Fluorite | Level 6

Proc Hptmine: What is the formula behind assigning a topic to a document

I am using proc hptmine. It generates some documents such as SVD matrices, docrpo, terms, parent, topics... etc.

I joined some of these tables to find the topic assigned for each document. Using term cutoff rate.

However I did not get the same results as the text miner does in E-miner.

Can anyone tell me how can assign a document to a particular text topic. there must be a formula using thresholds to do so.

Thanks

6 REPLIES 6
SAS Employee

Re: Proc Hptmine: What is the formula behind assigning a topic to a document

Here is a quick summary:

For the U factor, it is number-of-terms by number-of-topics, calculate the mean and std deviation per column (topic) of the absolute value of each entry. I believe the default cutoff is 1 standard deviation above the mean. Set every value in abs value below that cutoff to zero. Now reform the document projections from your updated U. Now, repeat the procedure on that result as this time you will be doing it to documents.

Russ

sasglobalforum.com | #SASGF

View now: on-demand content for SAS users

Fluorite | Level 6

Re: Proc Hptmine: What is the formula behind assigning a topic to a document

thank you. I will try this and let you know if this works.

Fluorite | Level 6

Re: Proc Hptmine: What is the formula behind assigning a topic to a document

hi again, thanks for your last response. it definitely help with progress. Although this is a good step towards finding topics assigned to documents; I still cannot match the same topics assigned by text miner in E-miner.

instead of using U matrix for the calculations you mentioned above I used the DOCPRO output from HPTMINE. Since this U matrix is the projection of terms onto documents. You think that was ok to use it then?

Second question is TOPICS dataset have termcutoff rates in the list. Can I use those rates in conjunction with V matrix whether those rates are above the rates in the V matrix? Or those cutoff rates need to be compared to some other values?

SAS Employee

Re: Proc Hptmine: What is the formula behind assigning a topic to a document

You have to truncate the U matrix using the technique i described then reform the docpro data set. PROC HPTMINE does not do this. The process has quite a few steps and may be a challenge to re-implement. Have you considered just saving out the sas code from your flow? Depending on what your trying to accomplish, this code will allow you to submit the whole flow programatically.

You would apply the termcutoffs to U, not V. U is number terms by number of topics. Then you reform docpro and then apply docutffs to docpro.

sasglobalforum.com | #SASGF

View now: on-demand content for SAS users

Fluorite | Level 6

Re: Proc Hptmine: What is the formula behind assigning a topic to a document

hi,

last time you mentioned mprint option but that did not give me much idea about the code used by miner. there were many macros called. Are you talking about using the SAS Code node in the  e-miner that needs to be connected text topic node?

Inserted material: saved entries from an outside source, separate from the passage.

/-- The level drawn: a fast update draws 0 and 1 white and 2 and 3 black (R408). -/
def drawnLevel (kind v : Nat) : Nat := if kind = 1 ∨ kind = 2 then (if v < 2 then 0 else 3) else v

/-- Level of pixel `i` of a request's rectangle: the leftmost of four in bits [7:6] (R408). -/
def requestLevel (r : PanelReq) (i : Nat) : Nat :=
  drawnLevel r.kind (((r.pixels.getD (i / 4) 0).toNat >>> (6 - 2 * (i % 4))) % 4)

/-- Pixel number on the panel of pixel `i` of a rectangle. -/
def panelIndex (r : PanelReq) (i : Nat) : Nat := (r.y + i / r.w) * 480 + r.x + i % r.w

/-- Change every pixel of a rectangle. -/
def mapPixels (m : Store Pixel) (r : PanelReq) (f : Nat → Pixel → Pixel) : Store Pixel :=
  (List.range (r.w * r.h)).foldl (fun m i => storeModify (fun _ => {}) m (panelIndex r i) (f i)) m

/-- The bytes of a completed rectangle go into the last completed image (R419). -/
def imageRect (m : Store Byte) (r : PanelReq) : Store Byte :=
  (List.range (r.w / 4 * r.h)).foldl (fun m j =>
    let row := j / (r.w / 4)
    let byte := ([0, 1, 2, 3].map (fun k => requestLevel r (4 * j + k) * 4 ^ (3 - k))).sum
    storeSet (fun _ => 0) m ((r.y + row) * 120 + r.x / 4 + j % (r.w / 4)) (BitVec.ofNat 8 byte)) m

/-! ## Starting updates (R411 to R415) -/

/-- The waveform band of a glass temperature (Table PNL-1). -/
def tempBand (t : Int) : Nat :=
  if t < 0 then 0 else if t < 8 then 1 else if t < 16 then 2 else if t < 24 then 3 else if t < 32 then 4
  else if t < 40 then 5 else if t < 50 then 6 else 7

/-- The panel may start an update: not too cold, not cracked, no warning, and no redraw before it (R411, R418, R420, R421). -/
def panelMayStart (s : State) : Bool :=
  !s.pnl.cold && !s.pnl.cracked && !s.sup.pfw && decide (s.pnl.redraw = 0) && s.pnl.released

/-- The requests queued before a given one. -/
def queuedBefore (rs : List PanelReq) (id : Nat) : List PanelReq := rs.takeWhile (fun r => decide (r.id ≠ id))

/-- A request overlaps no running update (one that stops at this boundary apart) and no request queued before it (R413, R414). -/
def clearToStart (p : Panel) (r : PanelReq) : Bool :=
  (p.running.all (fun x => decide (x.stopping ≠ 0) || !overlaps r x.req)) && (queuedBefore p.queue r.id).all (fun x => !overlaps r x)

/-- Ask Gourd for the claims of the requests that could start: 300 mW for the first, 40 mW for each further one (R415). -/
def askPanel (s : State) : State :=
  if !panelMayStart s then s
  else s.pnl.queue.foldl (fun s r =>
    if r.phase = 0 ∧ clearToStart s.pnl r ∧ s.pnl.running.length + (s.pnl.queue.filter (fun x => decide (x.phase ≠ 0))).length < 8 then
      let first := s.pnl.running.isEmpty && s.pnl.queue.all (fun x => decide (x.phase = 0))
      askLogic (modPanelReq s r.id (fun x => { x with phase := 1 })) .c3 0xC (if first then 300 else 40)
        (some (updateFrames r.kind * 10000)) (.panelUpdate r.id)
    else s) s

/-- A request that leaves takes its claim with it. -/
def cancelPanelClaim (s : State) (id : Nat) : State :=
  endClaim { s with grd := { s.grd with c3 := s.grd.c3.filter (fun r => decide (r.purpose ≠ .panelUpdate id)) } } (.panelUpdate id)

/-- Start one request that is recorded and clear, while fewer than 8 run (R413, R419). -/
def startOne (s : State) (r : PanelReq) : State :=
  if r.phase = 3 ∧ clearToStart s.pnl r ∧ s.pnl.running.length < 8 then
    let variant := cfgField s Reg.pnlCfg 0 1 0
    modPnl (dropPanelReq s r.id) (fun p => { p with
      running := p.running ++ [{ req := r, frames := 0, band := tempBand p.temp, variant := variant, stopping := 0 }]
      pixels := mapPixels p.pixels r (fun i x => { start := x.start, target := requestLevel r i, frames := 0 }), pumps := true })
  else s

/-- Start the requests that can, in queue order. The crack loop is measured before every update: a start uses the measurement up
(R413, R418). -/
def startReady (s : State) : State :=
  if !panelMayStart s || !s.pnl.measured then s
  else
    let s1 := s.pnl.queue.foldl startOne s
    if s.pnl.running.length < s1.pnl.running.length then modPnl s1 (fun p => { p with measured := false }) else s1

I have not tried that before. Can you please tell me how or where to find instructions on saving the flow code?

thanks

SAS Employee

Re: Proc Hptmine: What is the formula behind assigning a topic to a document

I am talking about built in macros that are called to do parts of the computation that the procedure does not do. If you right click on a node in your flow and choose "Export path to sas code" you can save the code that is run when your flow runs. If you look at that code you will see the names of these macros. Also, if you add

options mprint;

when you run the path, you will see a printout of many of the macros executing. The actual source of these  macros  is not visible otherwise.

Russ